§ **Task item**
Return exactly the lines below, starting with the one that has "refine (exec_beside s" and going on through the one that has "def turnAfter (h : List Event) : Turn → Turn".

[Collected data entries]
----
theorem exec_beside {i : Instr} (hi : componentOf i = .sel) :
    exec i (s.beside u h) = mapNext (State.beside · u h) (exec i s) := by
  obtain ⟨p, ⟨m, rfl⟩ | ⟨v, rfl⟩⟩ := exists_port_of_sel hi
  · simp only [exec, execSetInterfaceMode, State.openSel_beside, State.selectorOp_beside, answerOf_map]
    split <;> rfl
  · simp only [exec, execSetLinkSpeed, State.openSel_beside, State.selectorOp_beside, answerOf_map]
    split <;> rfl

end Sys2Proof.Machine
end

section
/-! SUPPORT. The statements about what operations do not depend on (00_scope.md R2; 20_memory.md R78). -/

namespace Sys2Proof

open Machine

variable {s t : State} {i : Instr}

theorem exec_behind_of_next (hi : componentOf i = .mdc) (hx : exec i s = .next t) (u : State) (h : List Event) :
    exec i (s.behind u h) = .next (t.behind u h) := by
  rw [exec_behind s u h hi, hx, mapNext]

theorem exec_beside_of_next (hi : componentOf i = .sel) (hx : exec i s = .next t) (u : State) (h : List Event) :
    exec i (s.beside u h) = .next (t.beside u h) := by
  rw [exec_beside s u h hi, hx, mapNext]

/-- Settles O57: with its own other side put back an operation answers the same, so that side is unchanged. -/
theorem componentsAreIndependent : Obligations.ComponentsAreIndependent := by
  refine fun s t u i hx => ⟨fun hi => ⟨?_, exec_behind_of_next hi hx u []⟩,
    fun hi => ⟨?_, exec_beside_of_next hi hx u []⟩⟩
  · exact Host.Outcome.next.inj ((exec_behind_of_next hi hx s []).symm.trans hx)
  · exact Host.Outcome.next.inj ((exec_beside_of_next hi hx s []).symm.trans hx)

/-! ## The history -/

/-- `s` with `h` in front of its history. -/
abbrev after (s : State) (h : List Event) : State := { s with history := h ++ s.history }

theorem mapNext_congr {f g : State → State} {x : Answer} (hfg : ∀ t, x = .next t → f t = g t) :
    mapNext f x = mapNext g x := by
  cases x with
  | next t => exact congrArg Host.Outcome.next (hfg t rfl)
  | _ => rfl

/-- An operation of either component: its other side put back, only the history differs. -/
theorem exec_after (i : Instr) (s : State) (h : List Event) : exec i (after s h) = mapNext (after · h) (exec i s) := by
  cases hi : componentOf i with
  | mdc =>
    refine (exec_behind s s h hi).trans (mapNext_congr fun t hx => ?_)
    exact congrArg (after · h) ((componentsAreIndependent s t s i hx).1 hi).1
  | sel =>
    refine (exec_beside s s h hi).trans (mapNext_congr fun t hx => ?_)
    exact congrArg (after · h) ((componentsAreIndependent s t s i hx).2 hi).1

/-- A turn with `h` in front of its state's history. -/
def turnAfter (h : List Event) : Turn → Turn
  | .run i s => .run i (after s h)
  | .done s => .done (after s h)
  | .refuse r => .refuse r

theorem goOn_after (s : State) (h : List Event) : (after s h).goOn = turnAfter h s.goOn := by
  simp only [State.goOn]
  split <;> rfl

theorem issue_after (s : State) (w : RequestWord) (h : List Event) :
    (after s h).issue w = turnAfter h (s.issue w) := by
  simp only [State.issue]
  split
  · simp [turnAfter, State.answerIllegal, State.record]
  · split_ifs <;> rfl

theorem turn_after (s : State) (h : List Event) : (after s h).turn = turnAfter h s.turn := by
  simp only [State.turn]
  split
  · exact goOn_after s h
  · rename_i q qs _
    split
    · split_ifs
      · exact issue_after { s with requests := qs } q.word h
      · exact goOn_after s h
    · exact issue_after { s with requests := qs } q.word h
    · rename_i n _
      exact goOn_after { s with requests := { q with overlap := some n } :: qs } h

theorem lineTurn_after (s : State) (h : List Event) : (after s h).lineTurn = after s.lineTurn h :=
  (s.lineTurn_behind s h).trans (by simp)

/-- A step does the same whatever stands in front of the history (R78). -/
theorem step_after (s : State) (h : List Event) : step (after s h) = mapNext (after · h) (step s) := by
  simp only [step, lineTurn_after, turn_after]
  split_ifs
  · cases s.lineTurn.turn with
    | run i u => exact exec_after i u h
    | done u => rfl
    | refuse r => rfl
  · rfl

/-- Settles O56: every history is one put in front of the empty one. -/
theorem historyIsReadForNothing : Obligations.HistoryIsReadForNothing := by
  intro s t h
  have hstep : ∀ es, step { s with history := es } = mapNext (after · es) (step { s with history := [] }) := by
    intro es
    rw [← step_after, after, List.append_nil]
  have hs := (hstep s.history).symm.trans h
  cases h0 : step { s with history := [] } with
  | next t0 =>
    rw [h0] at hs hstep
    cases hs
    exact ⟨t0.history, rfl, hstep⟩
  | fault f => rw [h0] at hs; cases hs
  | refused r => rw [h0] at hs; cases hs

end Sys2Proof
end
----
§ **Solution to the exercise**
    refine (exec_beside s s h hi).trans (mapNext_congr fun t hx => ?_)
    exact congrArg (after · h) ((componentsAreIndependent s t s i hx).2 hi).1

/-- A turn with `h` in front of its state's history. -/
def turnAfter (h : List Event) : Turn → Turn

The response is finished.